▶ How to complete this task
Repeat the whole listing. Keep it exact.

☆ ☆ ☆

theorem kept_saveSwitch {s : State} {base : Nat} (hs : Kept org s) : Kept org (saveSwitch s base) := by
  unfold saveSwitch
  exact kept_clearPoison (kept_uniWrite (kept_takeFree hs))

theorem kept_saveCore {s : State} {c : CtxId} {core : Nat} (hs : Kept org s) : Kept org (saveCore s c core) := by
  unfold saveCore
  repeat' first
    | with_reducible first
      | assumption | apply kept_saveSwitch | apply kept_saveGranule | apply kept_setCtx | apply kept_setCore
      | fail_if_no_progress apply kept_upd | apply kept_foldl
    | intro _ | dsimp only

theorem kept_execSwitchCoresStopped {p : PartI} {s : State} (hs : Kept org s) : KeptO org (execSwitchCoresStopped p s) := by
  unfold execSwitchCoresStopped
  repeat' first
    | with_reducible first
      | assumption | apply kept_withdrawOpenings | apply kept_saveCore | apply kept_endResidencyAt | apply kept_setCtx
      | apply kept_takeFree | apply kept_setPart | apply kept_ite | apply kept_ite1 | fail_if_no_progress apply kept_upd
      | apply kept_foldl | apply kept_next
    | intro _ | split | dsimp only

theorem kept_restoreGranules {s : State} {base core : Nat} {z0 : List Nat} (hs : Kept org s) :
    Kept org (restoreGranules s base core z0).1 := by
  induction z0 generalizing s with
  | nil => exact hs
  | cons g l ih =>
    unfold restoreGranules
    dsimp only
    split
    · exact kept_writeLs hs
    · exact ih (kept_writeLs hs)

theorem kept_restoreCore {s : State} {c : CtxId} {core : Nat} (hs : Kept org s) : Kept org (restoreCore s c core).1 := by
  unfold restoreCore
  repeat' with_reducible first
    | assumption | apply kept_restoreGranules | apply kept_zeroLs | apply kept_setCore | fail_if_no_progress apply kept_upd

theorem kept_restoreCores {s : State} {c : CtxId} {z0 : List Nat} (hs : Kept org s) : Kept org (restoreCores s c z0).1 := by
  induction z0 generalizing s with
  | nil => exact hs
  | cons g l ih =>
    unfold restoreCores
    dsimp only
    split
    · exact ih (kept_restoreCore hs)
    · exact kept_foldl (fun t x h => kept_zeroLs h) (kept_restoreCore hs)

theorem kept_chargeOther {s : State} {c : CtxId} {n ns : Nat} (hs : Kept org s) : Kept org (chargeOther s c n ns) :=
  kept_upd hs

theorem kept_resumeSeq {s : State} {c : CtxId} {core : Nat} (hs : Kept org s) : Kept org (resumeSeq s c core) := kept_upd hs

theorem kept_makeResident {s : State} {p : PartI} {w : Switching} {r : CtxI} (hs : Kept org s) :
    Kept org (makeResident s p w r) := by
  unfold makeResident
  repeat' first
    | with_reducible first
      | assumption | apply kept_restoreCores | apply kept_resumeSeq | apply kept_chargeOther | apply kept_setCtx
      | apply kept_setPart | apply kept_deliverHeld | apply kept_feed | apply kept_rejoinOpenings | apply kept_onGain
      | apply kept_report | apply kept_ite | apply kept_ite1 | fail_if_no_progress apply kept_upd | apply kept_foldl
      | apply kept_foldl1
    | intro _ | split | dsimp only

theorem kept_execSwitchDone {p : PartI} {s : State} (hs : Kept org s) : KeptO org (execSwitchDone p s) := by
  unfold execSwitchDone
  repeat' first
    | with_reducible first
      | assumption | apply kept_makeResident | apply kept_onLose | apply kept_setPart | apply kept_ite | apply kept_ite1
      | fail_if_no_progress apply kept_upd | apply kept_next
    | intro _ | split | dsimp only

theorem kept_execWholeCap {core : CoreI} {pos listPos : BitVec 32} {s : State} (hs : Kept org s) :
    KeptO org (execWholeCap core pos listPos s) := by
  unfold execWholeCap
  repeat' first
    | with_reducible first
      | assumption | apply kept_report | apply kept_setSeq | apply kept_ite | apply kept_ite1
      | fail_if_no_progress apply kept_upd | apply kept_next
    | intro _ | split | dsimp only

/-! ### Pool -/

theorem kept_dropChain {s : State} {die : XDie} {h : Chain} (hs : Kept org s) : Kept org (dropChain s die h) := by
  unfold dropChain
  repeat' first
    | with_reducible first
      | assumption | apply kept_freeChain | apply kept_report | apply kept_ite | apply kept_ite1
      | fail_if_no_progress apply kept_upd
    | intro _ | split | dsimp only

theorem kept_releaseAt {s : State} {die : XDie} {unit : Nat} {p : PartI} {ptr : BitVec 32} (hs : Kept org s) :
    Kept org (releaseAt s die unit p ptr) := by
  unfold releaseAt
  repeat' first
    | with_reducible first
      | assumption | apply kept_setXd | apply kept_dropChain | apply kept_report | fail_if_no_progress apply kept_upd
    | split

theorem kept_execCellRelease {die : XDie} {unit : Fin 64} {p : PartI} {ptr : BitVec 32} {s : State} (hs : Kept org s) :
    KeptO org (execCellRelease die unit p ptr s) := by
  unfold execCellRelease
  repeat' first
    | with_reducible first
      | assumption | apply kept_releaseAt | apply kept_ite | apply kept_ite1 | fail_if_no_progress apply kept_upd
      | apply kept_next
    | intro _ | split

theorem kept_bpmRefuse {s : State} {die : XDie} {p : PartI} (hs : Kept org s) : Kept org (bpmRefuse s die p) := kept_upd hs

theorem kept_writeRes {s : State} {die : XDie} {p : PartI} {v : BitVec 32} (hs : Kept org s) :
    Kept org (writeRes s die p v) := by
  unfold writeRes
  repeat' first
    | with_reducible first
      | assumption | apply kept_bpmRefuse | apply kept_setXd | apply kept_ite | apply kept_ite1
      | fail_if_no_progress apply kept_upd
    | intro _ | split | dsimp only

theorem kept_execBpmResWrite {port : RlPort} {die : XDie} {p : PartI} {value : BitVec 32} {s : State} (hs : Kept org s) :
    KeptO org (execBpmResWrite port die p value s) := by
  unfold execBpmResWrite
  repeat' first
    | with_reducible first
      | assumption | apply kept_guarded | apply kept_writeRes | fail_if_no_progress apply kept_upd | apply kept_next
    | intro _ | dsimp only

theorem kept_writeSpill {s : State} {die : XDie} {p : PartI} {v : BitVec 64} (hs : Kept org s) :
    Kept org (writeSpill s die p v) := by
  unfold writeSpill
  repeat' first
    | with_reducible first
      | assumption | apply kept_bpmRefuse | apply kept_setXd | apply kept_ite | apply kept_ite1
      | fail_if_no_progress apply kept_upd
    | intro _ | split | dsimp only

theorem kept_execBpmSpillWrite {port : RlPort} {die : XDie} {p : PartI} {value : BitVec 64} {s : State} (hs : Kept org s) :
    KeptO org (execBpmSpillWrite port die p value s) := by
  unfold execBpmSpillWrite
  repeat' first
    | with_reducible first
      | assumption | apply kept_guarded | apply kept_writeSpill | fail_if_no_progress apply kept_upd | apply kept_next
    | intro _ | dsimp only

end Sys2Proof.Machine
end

☆ ☆ ☆

▶ Exercise output
theorem kept_saveSwitch {s : State} {base : Nat} (hs : Kept org s) : Kept org (saveSwitch s base) := by
  unfold saveSwitch
  exact kept_clearPoison (kept_uniWrite (kept_takeFree hs))

theorem kept_saveCore {s : State} {c : CtxId} {core : Nat} (hs : Kept org s) : Kept org (saveCore s c core) := by
  unfold saveCore
  repeat' first
    | with_reducible first
      | assumption | apply kept_saveSwitch | apply kept_saveGranule | apply kept_setCtx | apply kept_setCore
      | fail_if_no_progress apply kept_upd | apply kept_foldl
    | intro _ | dsimp only

theorem kept_execSwitchCoresStopped {p : PartI} {s : State} (hs : Kept org s) : KeptO org (execSwitchCoresStopped p s) := by
  unfold execSwitchCoresStopped
  repeat' first
    | with_reducible first
      | assumption | apply kept_withdrawOpenings | apply kept_saveCore | apply kept_endResidencyAt | apply kept_setCtx
      | apply kept_takeFree | apply kept_setPart | apply kept_ite | apply kept_ite1 | fail_if_no_progress apply kept_upd
      | apply kept_foldl | apply kept_next
    | intro _ | split | dsimp only

theorem kept_restoreGranules {s : State} {base core : Nat} {z0 : List Nat} (hs : Kept org s) :
    Kept org (restoreGranules s base core z0).1 := by
  induction z0 generalizing s with
  | nil => exact hs
  | cons g l ih =>
    unfold restoreGranules
    dsimp only
    split
    · exact kept_writeLs hs
    · exact ih (kept_writeLs hs)

theorem kept_restoreCore {s : State} {c : CtxId} {core : Nat} (hs : Kept org s) : Kept org (restoreCore s c core).1 := by
  unfold restoreCore
  repeat' with_reducible first
    | assumption | apply kept_restoreGranules | apply kept_zeroLs | apply kept_setCore | fail_if_no_progress apply kept_upd

theorem kept_restoreCores {s : State} {c : CtxId} {z0 : List Nat} (hs : Kept org s) : Kept org (restoreCores s c z0).1 := by
  induction z0 generalizing s with
  | nil => exact hs
  | cons g l ih =>
    unfold restoreCores
    dsimp only
    split
    · exact ih (kept_restoreCore hs)
    · exact kept_foldl (fun t x h => kept_zeroLs h) (kept_restoreCore hs)

theorem kept_chargeOther {s : State} {c : CtxId} {n ns : Nat} (hs : Kept org s) : Kept org (chargeOther s c n ns) :=
  kept_upd hs

theorem kept_resumeSeq {s : State} {c : CtxId} {core : Nat} (hs : Kept org s) : Kept org (resumeSeq s c core) := kept_upd hs

theorem kept_makeResident {s : State} {p : PartI} {w : Switching} {r : CtxI} (hs : Kept org s) :
    Kept org (makeResident s p w r) := by
  unfold makeResident
  repeat' first
    | with_reducible first
      | assumption | apply kept_restoreCores | apply kept_resumeSeq | apply kept_chargeOther | apply kept_setCtx
      | apply kept_setPart | apply kept_deliverHeld | apply kept_feed | apply kept_rejoinOpenings | apply kept_onGain
      | apply kept_report | apply kept_ite | apply kept_ite1 | fail_if_no_progress apply kept_upd | apply kept_foldl
      | apply kept_foldl1
    | intro _ | split | dsimp only

theorem kept_execSwitchDone {p : PartI} {s : State} (hs : Kept org s) : KeptO org (execSwitchDone p s) := by
  unfold execSwitchDone
  repeat' first
    | with_reducible first
      | assumption | apply kept_makeResident | apply kept_onLose | apply kept_setPart | apply kept_ite | apply kept_ite1
      | fail_if_no_progress apply kept_upd | apply kept_next
    | intro _ | split | dsimp only

theorem kept_execWholeCap {core : CoreI} {pos listPos : BitVec 32} {s : State} (hs : Kept org s) :
    KeptO org (execWholeCap core pos listPos s) := by
  unfold execWholeCap
  repeat' first
    | with_reducible first
      | assumption | apply kept_report | apply kept_setSeq | apply kept_ite | apply kept_ite1
      | fail_if_no_progress apply kept_upd | apply kept_next
    | intro _ | split | dsimp only

/-! ### Pool -/

theorem kept_dropChain {s : State} {die : XDie} {h : Chain} (hs : Kept org s) : Kept org (dropChain s die h) := by
  unfold dropChain
  repeat' first
    | with_reducible first
      | assumption | apply kept_freeChain | apply kept_report | apply kept_ite | apply kept_ite1
      | fail_if_no_progress apply kept_upd
    | intro _ | split | dsimp only

theorem kept_releaseAt {s : State} {die : XDie} {unit : Nat} {p : PartI} {ptr : BitVec 32} (hs : Kept org s) :
    Kept org (releaseAt s die unit p ptr) := by
  unfold releaseAt
  repeat' first
    | with_reducible first
      | assumption | apply kept_setXd | apply kept_dropChain | apply kept_report | fail_if_no_progress apply kept_upd
    | split

theorem kept_execCellRelease {die : XDie} {unit : Fin 64} {p : PartI} {ptr : BitVec 32} {s : State} (hs : Kept org s) :
    KeptO org (execCellRelease die unit p ptr s) := by
  unfold execCellRelease
  repeat' first
    | with_reducible first
      | assumption | apply kept_releaseAt | apply kept_ite | apply kept_ite1 | fail_if_no_progress apply kept_upd
      | apply kept_next
    | intro _ | split

theorem kept_bpmRefuse {s : State} {die : XDie} {p : PartI} (hs : Kept org s) : Kept org (bpmRefuse s die p) := kept_upd hs

theorem kept_writeRes {s : State} {die : XDie} {p : PartI} {v : BitVec 32} (hs : Kept org s) :
    Kept org (writeRes s die p v) := by
  unfold writeRes
  repeat' first
    | with_reducible first
      | assumption | apply kept_bpmRefuse | apply kept_setXd | apply kept_ite | apply kept_ite1
      | fail_if_no_progress apply kept_upd
    | intro _ | split | dsimp only

theorem kept_execBpmResWrite {port : RlPort} {die : XDie} {p : PartI} {value : BitVec 32} {s : State} (hs : Kept org s) :
    KeptO org (execBpmResWrite port die p value s) := by
  unfold execBpmResWrite
  repeat' first
    | with_reducible first
      | assumption | apply kept_guarded | apply kept_writeRes | fail_if_no_progress apply kept_upd | apply kept_next
    | intro _ | dsimp only

theorem kept_writeSpill {s : State} {die : XDie} {p : PartI} {v : BitVec 64} (hs : Kept org s) :
    Kept org (writeSpill s die p v) := by
  unfold writeSpill
  repeat' first
    | with_reducible first
      | assumption | apply kept_bpmRefuse | apply kept_setXd | apply kept_ite | apply kept_ite1
      | fail_if_no_progress apply kept_upd
    | intro _ | split | dsimp only

theorem kept_execBpmSpillWrite {port : RlPort} {die : XDie} {p : PartI} {value : BitVec 64} {s : State} (hs : Kept org s) :
    KeptO org (execBpmSpillWrite port die p value s) := by
  unfold execBpmSpillWrite
  repeat' first
    | with_reducible first
      | assumption | apply kept_guarded | apply kept_writeSpill | fail_if_no_progress apply kept_upd | apply kept_next
    | intro _ | dsimp only

end Sys2Proof.Machine
end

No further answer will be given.